The weekend's mass shootings in El Paso and Dayton have intensified a long-running debate about gun control — and a newer debate about internet control.

In Greater Boston's large cybersecurity industry, some executives are thinking hard about the decision one of their counterparts in California has made to cut service to a website where the alleged El Paso gunman posted racist comments shortly before the shooting.

There is no consensus on how to handle the competing interests of free speech and public safety.

"We're not content police, but I think we do have a responsibility to our employees and our customers and our shareholders and, as a company, we have a cultural responsibility," said Tom Leighton, chief executive of Cambridge-based Akamai Technologies.

Akamai's services include protecting websites from hackers. That's what San Francisco-based Cloudflare did for the website 8chan until late Sunday, when Cloudflare Chief Executive Matthew Prince wrote in a blog post that his company is "terminating 8chan as a customer."
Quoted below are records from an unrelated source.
-- ==== Sys2Proof/Laws/Outcome.lean ====
section
/-! SUPPORT. How a command ends: the inversion of `finish`, of a chain of checks, and of the checks themselves. Later
proofs cite these instead of unfolding a command's steps. -/

namespace Sys2Proof.Machine

/-- A chain answers only if each part does. -/
theorem bind_ok {ε α β : Type} {x : Except ε α} {f : α → Except ε β} {b : β} (h : (x >>= f) = .ok b) :
    ∃ a, x = .ok a ∧ f a = .ok b := by
  cases x with
  | error e => cases h
  | ok a => exact ⟨a, rfl, h⟩

/-- A chain whose first part answers is the rest of the chain. -/
@[simp] theorem ok_bind {ε α β : Type} (a : α) (f : α → Except ε β) : ((Except.ok a : Except ε α) >>= f) = f a := rfl

/-- A chain stops where its first part stops. -/
@[simp] theorem error_bind {ε α β : Type} (e : ε) (f : α → Except ε β) :
    ((Except.error e : Except ε α) >>= f) = .error e := rfl

/-- A command that ends in a next state has either applied its writes or taken one fault. -/
theorem finish_next {s t : State} {r : Except Stop State} (h : finish s r = .next t) :
    r = .ok t ∨ ∃ c n, r = .error (.raises c n) ∧ t = s.enterFault c n := by
  match r, h with
  | .ok u, h =>
    injection h with h
    exact .inl (h ▸ rfl)
  | .error (.raises c n), h =>
    injection h with h
    exact .inr ⟨c, n, rfl, h.symm⟩
  | .error (.sticks f), h => cases h

@[simp] theorem finish_ok (s t : State) : finish s (.ok t) = .next t := rfl

@[simp] theorem finish_raises (s : State) (c : Cause) (n : Nat) :
    finish s (.error (.raises c n)) = .next (s.enterFault c n) := rfl

@[simp] theorem finish_sticks (s : State) (f : Fault) : finish s (.error (.sticks f)) = .fault f := rfl

/-- No command ends in a refusal through `finish`. -/
theorem finish_not_refused (s : State) (r : Except Stop State) (q : Refusal) : finish s r ≠ .refused q := by
  match r with
  | .ok u => simp
  | .error (.raises c n) => simp
  | .error (.sticks f) => simp

/-! ## The checks -/

theorem badOperandIf_ok {bad : Bool} {v : Nat} {u : Unit} (h : badOperandIf bad v = .ok u) : bad = false := by
  cases bad
  · rfl
  · cases h

theorem badOperandIf_error {bad : Bool} {v : Nat} {e : Stop} (h : badOperandIf bad v = .error e) :
    bad = true ∧ e = .raises .badOperand v := by
  cases bad
  · cases h
  · injection h with h
    exact ⟨rfl, h.symm⟩

theorem fieldElement_ok {v : Word} {b : Byte} (h : fieldElement v = .ok b) : v.toNat ≤ 255 ∧ b = lowByte v := by
  unfold fieldElement at h
  split at h
  · cases h
  · injection h with h
    exact ⟨by omega, h.symm⟩

theorem poly_ok {f g : List Byte} (h : poly f = .ok g) : f ≠ [] ∧ g = stripZeros f := by
  unfold poly at h
  split at h
  · cases h
  · next hf =>
    injection h with h
    exact ⟨hf, h.symm⟩

theorem checkRange_ok {a n : Nat} {u : Unit} (h : checkRange a n = .ok u) : 0 < n → a + n ≤ Config.dmBytes := by
  unfold checkRange at h
  split at h
  · cases h
  · omega

theorem memRead_ok {dm : Memory Byte} {a : Nat} {v : Byte} (h : memRead dm a = .ok v) :
    a < Config.dmBytes ∧ Memory.read dm a = some v := by
  unfold memRead at h
  split at h
  · next ha =>
    refine ⟨ha, ?_⟩
    unfold writtenByte at h
    split at h
    · next w hw =>
      injection h with h
      exact h ▸ hw
    · cases h
  · cases h

theorem memWrite_ok {dm dm' : Memory Byte} {a : Nat} {v : Byte} (h : memWrite dm a v = .ok dm') :
    a < Config.dmBytes ∧ dm' = Memory.write dm a v := by
  unfold memWrite at h
  split at h
  · next ha =>
    injection h with h
    exact ⟨ha, h.symm⟩
  · cases h

theorem memWriteSeq_ok {dm dm' : Memory Byte} {a : Nat} {bytes : List Byte} (h : memWriteSeq dm a bytes = .ok dm') :
    (0 < bytes.length → a + bytes.length ≤ Config.dmBytes) ∧ dm' = storeBytes dm a bytes := by
  obtain ⟨u, hu, h⟩ := bind_ok h
  injection h with h
  exact ⟨checkRange_ok hu, h.symm⟩

theorem writtenBytes_length {dm : Memory Byte} {a n : Nat} {bytes : List Byte} (h : writtenBytes dm a n = .ok bytes) :
    bytes.length = n := by
  induction n generalizing a bytes with
  | zero =>
    injection h with h
    simp [← h]
  | succ n ih =>
    obtain ⟨v, -, h⟩ := bind_ok h
    obtain ⟨vs, hvs, h⟩ := bind_ok h
    injection h with h
    simp [← h, ih hvs]

theorem memReadSeq_ok {dm : Memory Byte} {a n : Nat} {bytes : List Byte} (h : memReadSeq dm a n = .ok bytes) :
    (0 < n → a + n ≤ Config.dmBytes) ∧ bytes.length = n := by
  obtain ⟨u, hu, h⟩ := bind_ok h
  exact ⟨checkRange_ok hu, writtenBytes_length h⟩

theorem checkStream_ok {base q n : Nat} {u : Unit} (h : checkStream base q n = .ok u) :
    0 < n → streamByte base (q + n - 1) < Config.dmBytes := by
  unfold checkStream at h
  split at h
  · cases h
  · omega

theorem dim_ok {f : ParamCsrs} {d : Nat} (h : dim f = .ok d) :
    1 ≤ f.version.toNat ∧ f.version.toNat ≤ 40 ∧ d = 4 * f.version.toNat + 17 := by
  have hv : Config.vMax = 40 := rfl
  unfold dim at h
  dsimp only at h
  split at h
  · cases h
  · injection h with h
    omega

/-- A QR dimension is odd, at least 21 and inside MM. -/
theorem dim_bounds {f : ParamCsrs} {d : Nat} (h : dim f = .ok d) : 21 ≤ d ∧ d ≤ Config.mmDim ∧ d % 2 = 1 := by
  have := dim_ok h
  simp only [Config.mmDim]
  omega

end Sys2Proof.Machine
end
Prince noted that the suspected shooter in El Paso is the third person this year to post hateful messages on 8chan before allegedly carrying out a murderous rampage. Cloudflare's move left 8chan vulnerable to cyberattacks, effectively forcing the site offline temporarily.

Leighton, who cofounded Akamai in 1998, said he and his partners decided from the outset "not to accept certain kinds of customers. That included certain kinds of adult content, illegal gambling, criminal activity, terrorism and related content. We don't take that business and, if we discover that kind of content somehow got onto the platform, then we discontinue it."

For Waltham-based Carbon Black, the line is "any overt hate speech that could lead to terrorism or direct harm to others," according to the company's chief cybersecurity officer, Tom Kellermann.

He added that Carbon Black aims to "protect data across a broad range of the political spectrum" but has a blanket policy not to do business in countries such as Iran, China, North Korea and Russia, "all of whom are constantly attacking the U.S."

Kevin O'Brien, chief executive of Waltham-based GreatHorn, said he respects the prerogative of any company "to make ethical decisions about whom they will and won't work with, when it comes to security."

But the former philosophy major added that the central question, as he sees it, is: "Do you believe that people who have views that you might judge to be morally reprehensible should be silenced? And I would say the answer is no, as difficult as that is."

O'Brien pondered a hypothetical scenario in which his firm, which specializes in email security, discovered that it had shielded messages used to plot violence. Could he live with that?

"It's a powerful question, and it is something we think about," he said. "The question I would then ask is: Is the root problem here that there were secure communications? Or is there some other cause that we should be focusing on? I think it's a natural question to say, 'Have we done everything possible to stop these things?' But it's not Cloudflare or GreatHorn or security services that are creating this problem, and I think that we're shifting the blame and the focus to the wrong thing, if that's what we're talking about.

"So, that's the answer that I come up with. But do I grapple with it? Is it difficult? Do I find these things incredibly troubling and hard to sleep at night because of them? Absolutely."

This segment aired on August 6, 2019.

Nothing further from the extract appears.